The directional MC p-value and LOO result are shown in the `summary` output
above.

- **LOO stability:** The leave-one-out ESS equals the training ESS exactly
  (44.09%), indicating the rule is completely stable  -  no single observation
  materially alters the model.
- **LOO Fisher exact p < .001:** Statistical significance confirmed in
  holdout analysis; the one-sided Fisher test is appropriate for the
  directional hypothesis.
- **MC p-value:** The printed `p(MC)` is a directional Fisher-randomization
  p-value (one-tailed), consistent with the *a priori* hypothesis that Democrats
  vote Pro.
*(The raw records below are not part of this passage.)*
-- ==== Sys2Proof/Machine/EvStarter.lean ====
section
/-! DEFINITION. The events of the Starter: LAUNCH_WINDOW_WRITE (06_queue R159), TAKE_LAUNCH_RECORD (R161; 07_kernel R186,
R189, R194), GROUP_PLACE (R188, R195 to R198, R200; 08_group R209, R211, R214), PLACEMENT_FAIRNESS_TIMEOUT (R198), and what a
core needs to take a group (R196). An event that is not enabled leaves the state unchanged (log 2). -/

namespace Sys2Proof.Machine

/-! ### The append area -/

/-- The context at a position of an interface (R139). -/
def State.ctxAt (s : State) (iface pos : Nat) : Option Nat :=
  (s.ctxs.find fun _ c => decide (c.st ≠ .free) && decide (c.iface = iface) && decide (c.pos = pos)).map (·.1)

/-- One record that a queue does not append (R159). -/
def State.dropRecord (s : State) (c q : Nat) (st : Status) : State :=
  match (s.ctx c).queues.get? q with
  | none => s
  | some l =>
    let s := s.modCtx c fun k => { k with queues := k.queues.set q { l with drops := l.drops + 1 } }
    s.record c 4 (queueItem (launchQid (s.ctx c) q) l.tail) st 0 0 0

/-- Records appended in address order, `n` of them from offset `o` of a window (R159). -/
def State.appendRecs (s : State) (c q o : Nat) (d : List Byte) : Nat → State
  | 0 => s
  | n + 1 =>
    let s :=
      if 0x8000 ≤ o then s
      else match (s.ctx c).queues.get? q with
        | none => s
        | some l =>
          if l.tail - l.head < l.depth then
            s.modCtx c fun k => { k with queues := k.queues.set q { l with tail := l.tail + 1, recs := l.recs ++ [d.take 64] } }
          else s.dropRecord c q .full
    s.appendRecs c q (o + 64) (d.drop 64) n

/-- LAUNCH_WINDOW_WRITE. A write in the append area that is no whole aligned units is one record not appended, FAULT
(log 25). -/
def execLaunchWindowWrite (iface off : Nat) (bytes : List Byte) (s : State) : Host.Outcome State Fault Refusal :=
  let o := off % 0x10000
  let q := off / 0x10000 % 4
  .next (if 64 ≤ iface ∨ 0x400000 ≤ off ∨ bytes = [] then s
    else match s.ctxAt iface (off / 0x40000) with
      | none => s
      | some c =>
        if ((s.ctx c).queues.get? q).isNone ∨ 0x8000 ≤ o then s
        else if o % 64 = 0 ∧ bytes.length % 64 = 0 then s.appendRecs c q o bytes (bytes.length / 64)
        else s.dropRecord c q .fault)

/-! ### Taking a record -/

/-- The queue of a context that is served next (R161). -/
def Context.nextQueue (k : Context) : Option Nat :=
  ((List.range 4).map fun i => (k.lastQ + 1 + i) % 4).find? fun q =>
    match k.queues.get? q with
    | some l => !l.paused && !l.recs.isEmpty
    | none => false

/-- The context the Starter visits next (R161). -/
def State.nextCtx (s : State) : Option Nat :=
  ((List.range 256).map fun i => (s.lastCtx + 1 + i) % 256).find? fun c =>
    let k := s.ctx c
    decide (k.st = CtxSt.opened) && k.nextQueue.isSome && decide (s.inFlight c < k.quota.launches)

/-- Producers that a mask names, by the serials taken from the queue, latest first (R189). -/
def producersOf (deps : Nat) (taken : List Nat) : List Nat :=
  (List.range 8).filterMap fun i => if bitN deps i then taken[i]? else none

/-- A record taken from queue `q` of context `c`, with its shape image (R186, R189, R194). -/
def State.takeRecord (s : State) (c q : Nat) (d : List Byte) (image : AgentRead) (taken : List Nat) : State :=
  let r := recOf d
  let ps := producersOf r.deps taken
  let bad := fun (s : State) =>
    let k := s.nextLaunch
    let l : Launch := { ctx := c, rcd := r, producers := ps, order := k, st := .queued, eligible := false, names := [],
                        trig := [], aborted := false, shape := [], since := none, fair := false, pendCore := none, after := (0, []) }
    let s : State := { s with launches := s.launches.set k l, nextLaunch := k + 1 }
    s.endLaunch k .fault 0 0
  let serial := s.nextLaunch
  let s :=
    if r.formOk (s.ctx c).quota.blocks then
      match image with
      | .data image => s.takeLaunch c r image ps
      | _ => bad s
    else bad s
  s.modCtx c fun k => { k with lastQ := q, queues := match k.queues.get? q with
    | some l => k.queues.set q { l with taken := (serial :: l.taken).take 8 }
    | none => k.queues }

/-- TAKE_LAUNCH_RECORD. The record stays in its queue while the read of its shape image waits at its home (R200, R208). -/
def execTakeLaunchRecord (s : State) : Host.Outcome State Fault Refusal :=
  .next (match s.nextCtx with
    | none => s
    | some c => match (s.ctx c).nextQueue with
      | none => s
      | some q => match (s.ctx c).queues.get? q with
        | none => s
        | some l => match l.recs with
          | [] => s
          | d :: rest =>
            match (if (recOf d).formOk (s.ctx c).quota.blocks then s.shapeImage c (recOf d) else (.data [], s)) with
            | (.wait, done) => s.onlyWakes done
            | (image, s) =>
              let s : State := { s with lastCtx := c }
              let s := s.modCtx c fun k => { k with queues := k.queues.set q { l with head := l.head + 1, recs := rest } }
              s.takeRecord c q d image l.taken)

/-! ### What a group needs of a core (R196) -/

/-- Needs of a group. -/
structure Need where
  ctx : Nat
  /-- KIND: 0 either, 1 narrow, 2 wide. -/
  kind : Nat
  threads : Nat
  vregs : Nat
  blocks : Nat
  launch : Nat
deriving DecidableEq, Repr

/-- The core's cluster is of the kind. -/
def kindOk (kind core : Nat) : Bool :=
  decide (kind = 0) || (decide (kind = 1) && isNarrowCore core) || (decide (kind = 2) && !isNarrowCore core)

/-- The core may hold the kernel's shape record (R103). -/
def State.shapeRoom (s : State) (core launch : Nat) : Bool :=
  let t := (s.core core).shapes
  (t.get? launch).isSome || decide (t.length < 16)

/-- Slots, window and blocks for the group are there now. -/
def State.roomFor (s : State) (n : Need) (core : Nat) : Bool :=
  decide (n.threads ≤ (s.freeSlots core).length) && s.slotQuota n.ctx core n.threads
  && (s.findWindow n.ctx core n.vregs).isSome
  && decide (n.blocks ≤ (s.freeBlocks core).length)
  && decide (s.blocksOf n.ctx core + n.blocks ≤ (s.ctx n.ctx).quota.blocks)

/-- The core can take the group. -/
def State.canTake (s : State) (n : Need) (core : Nat) : Bool :=
  kindOk n.kind core && s.shapeRoom core n.launch && s.roomFor n core

/-- The needs of the next group of a launch. -/
def Launch.need (l : Launch) (k : Nat) : Need :=
  { ctx := l.ctx, kind := l.rcd.ckind, threads := l.rcd.threadCount, vregs := l.rcd.vregs, blocks := l.rcd.blocks, launch := k }

/-- Group indices of a core of origin in use (R210, R214). -/
def State.usedIdx (s : State) (core : Nat) : List Nat :=
  s.groups.keys.filterMap fun n => if realGroup n ∧ fld n 14 8 = core then some (fld n 8 6) else none

/-- The index that has been free longest, the lowest of equals (R214). -/
def State.freeIndex (s : State) (core : Nat) : Option Nat :=
  let used := s.usedIdx core
  ((List.range 64).filter fun i => !used.contains i).foldl (fun best i =>
    let age := fun (i : Nat) => (s.core core).idxFreed.getD i 0
    match best with
    | none => some i
    | some b => if age i < age b then some i else some b) none

/-- Threads of a context on a core. -/
def State.threadsOn (s : State) (c core : Nat) : Nat := s.slotsOn c core

/-- The first of a list with the least measure. -/
def leastBy (f : Nat → Nat) : List Nat → Option Nat
  | [] => none
  | a :: l => match leastBy f l with
    | none => some a
    | some b => if f b < f a then some b else some a

/-- The core chosen among some, by the context's pack or spread bit (R197). -/
def State.chooseCore (s : State) (c : Nat) (cores : List Nat) : Option Nat :=
  let cl := (List.range 32).filter fun k => cores.any fun x => decide (clusterOf x = k)
  if (s.ctx c).spread then
    (leastBy (fun k => ((coresOf k).map (s.threadsOn c)).sum) cl).bind fun k =>
      leastBy (s.threadsOn c) (cores.filter fun x => clusterOf x = k)
  else (cl.head?).bind fun k => cores.find? fun x => clusterOf x = k

/-! ### Placement -/

/-- Digits of a number in mixed radix, most significant first; extents are one more than the list's numbers (R187). -/
def mixedDigits : List Nat → Nat → List Nat
  | [], _ => []
  | n :: rest, r =>
    let m := (rest.map (· + 1)).foldl (· * ·) 1
    (r / m % (n + 1)) :: mixedDigits rest (r % m)

/-- The work identifier of a rank and position (R187). -/
def LRec.widOf (r : LRec) (rank pos : Nat) : Word :=
  let f := mixedDigits (r.n.take (r.glv + 1)) rank ++ mixedDigits (r.n.drop (r.glv + 1)) pos
  word ((r.w.zip f).foldl (fun a e => a * 2 ^ e.1 + e.2) 0)

/-- A thread of a placed group (R188). -/
def placedThread (s : State) (l : Launch) (k name rank pos : Nat) : Thread :=
  ({ Thread.reset with
     x := #v[0, l.rcd.arg, l.rcd.widOf rank 0, word pos, 0, 0, 0, 0, 0, 0, 0, 0, 0, 0, 0, 0],
     tvec := (s.ctx l.ctx).tvec, ctx := l.ctx, prio := l.rcd.prio, group := some name, launch := some k,
     wid := l.rcd.widOf rank pos, pos := pos }).startAt l.rcd.entry

/-- The next group of launch `k` placed on a core that can take it (R188, R195, R200, R209, R211, R214). -/
def State.makeGroup (s : State) (k : Nat) (l : Launch) (core : Nat) : Option State :=
  match s.freeIndex core, s.findWindow l.ctx core l.rcd.vregs with
  | some idx, some (bank, base) =>
    let gen := nextGen (match s.dir.get? (core * 64 + idx) with | some d => d.gen | none => 0)
    let name := groupName s.chip core idx gen
    let rank := l.names.length
    let g : Group := { Group.reset with
      name := name, core := core, ctx := l.ctx, launch := k, rank := rank, wid := l.rcd.widOf rank 0, st := .running,
      vregs := l.rcd.vregs, bank := bank, base := base, pool := (s.freeBlocks core).take l.rcd.blocks }
    let s := if l.rcd.vregs = 0 then s else s.wakeBank core bank
    let s := { s with
      groups := s.groups.set name g,
      dir := s.dir.set (core * 64 + idx) { st := .running, gen := gen, tag := (s.ctx l.ctx).tag, chip := s.chip, core := core, at_ := 0, locked := false } }
    let s := s.modCore core fun c =>
      { c with shapes := if (c.shapes.get? k).isSome then c.shapes else c.shapes.set k l.shape }
    let s := s.acquireAt core .dev
    let s := (List.range l.rcd.threadCount).foldl (fun s pos =>
      match s.create core (placedThread s l k name rank pos) with
      | some (_, s) => s
      | none => s) s
    let now := s.now
    some (s.modLaunch k fun l => { l with names := l.names ++ [name], since := some now, noCore := none, fair := false, pendCore := l.pendCore.filter (· ≠ core) })
  | _, _ => none

/-- The state a launch goes to when a group of it has been placed (R194). -/
def State.afterPlace (s : State) (k : Nat) : State :=
  match s.launches.get? k with
  | none => s
  | some l =>
    let more := decide (l.names.length < l.rcd.groupCount)
    match l.st with
    | .queued =>
      if l.producers.all s.triggered then s.setLaunch k (if more then .running else .draining)
      else s.setLaunch k .prologue
    | .running => if more then s else s.setLaunch k .draining
    | _ => s

/-- The launch may place groups: it is eligible and one remains (R194, R198). -/
def Launch.placing (l : Launch) : Bool :=
  l.eligible && !l.aborted && decide (l.names.length < l.rcd.groupCount)
  && (decide (l.st = .queued) || decide (l.st = .prologue) || decide (l.st = .running))

/-- Every write that the context made before the launch has been performed (R30; log 87). -/
def State.writesDone (s : State) (l : Launch) : Bool :=
  !(s.stores.any fun x => decide (x.ctx = l.ctx) && decide (x.id < l.after.1) && x.phase.pending)
  && !(l.after.2.any fun e => ((s.core e.1).cmds.any fun d => decide (d.id = e.2) && decide (d.ctx = l.ctx)))

/-- The cores on which launch `k` may place its next group now: R30, R196, and R198's limit for the younger launches of a
context. -/
def State.coresFor (s : State) (k : Nat) (l : Launch) : List Nat :=
  let older := s.launches.filter fun e => decide (e.1 < k) && decide (e.2.ctx = l.ctx) && e.2.placing && e.2.fair
  let n := l.need k
  if !s.writesDone l then []
  else (List.range 256).filter fun c =>
    s.canTake n c && (s.freeIndex c).isSome && older.all fun e => !kindOk e.2.rcd.ckind c

/-- GROUP_PLACE: the next group of the oldest launch that has a core for it, once the core's clock runs (R153, R445, R448). -/
def execGroupPlace (s : State) : Host.Outcome State Fault Refusal :=
  .next (match s.launches.findSome? fun e =>
      if e.2.placing then (s.chooseCore e.2.ctx (s.coresFor e.1 e.2)).map fun c => (e.1, e.2, c) else none with
    | none => s
    | some (k, l, c) =>
      s.atRunning c fun s =>
        match s.makeGroup k l c with
        | some s => s.afterPlace k
        | none => s)

/-- PLACEMENT_FAIRNESS_TIMEOUT: the next group has waited 100 µs. -/
def execPlacementFairnessTimeout (serial : Nat) (s : State) : Host.Outcome State Fault Refusal :=
  .next (match s.launches.get? serial with
    | some l => match l.since with
      | some t => if l.placing && decide (t + 100000 ≤ s.now) then s.modLaunch serial fun l => { l with fair := true } else s
      | none => s
    | none => s)

end Sys2Proof.Machine
end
The directional p-value is at most half the nondirectional p-value.
  Interpret by decision threshold (e.g., p < 0.05).

## Notes on reproducibility and current scope

**Fixture parity.** The training rule, confusion matrix, and ESS are verified
against MegaODA.exe output in the package test suite
(`tests/testthat/test-fixture-vignettes.R`, Example 1).

**MC p-value calibration.** The MC p shown here reflects `mc_iter = 500L`
for CRAN build speed. MegaODA reports p = 0.000000 (exact zero) at 25000
iterations; with 500 iterations a near-zero p will still be reported
accurately (STOP fires early). Use the canonical run with `mc_iter = 25000L`
(chunk `fit-canonical`, `eval=FALSE`) for publication-quality results.
Training ESS and confusion matrix are unaffected by `mc_iter`.

**Directional analysis.** This vignette uses `direction = "greater"` (MPE
Chapter 2 binary ordered directional ODA). The directional constraint restricts
the MC permutation and LOO searches to the hypothesized direction only, yielding
a one-tailed p-value consistent with the *a priori* hypothesis. MPE Chapter 4
categorical/table DIRECTIONAL is Phase 6C (not yet implemented).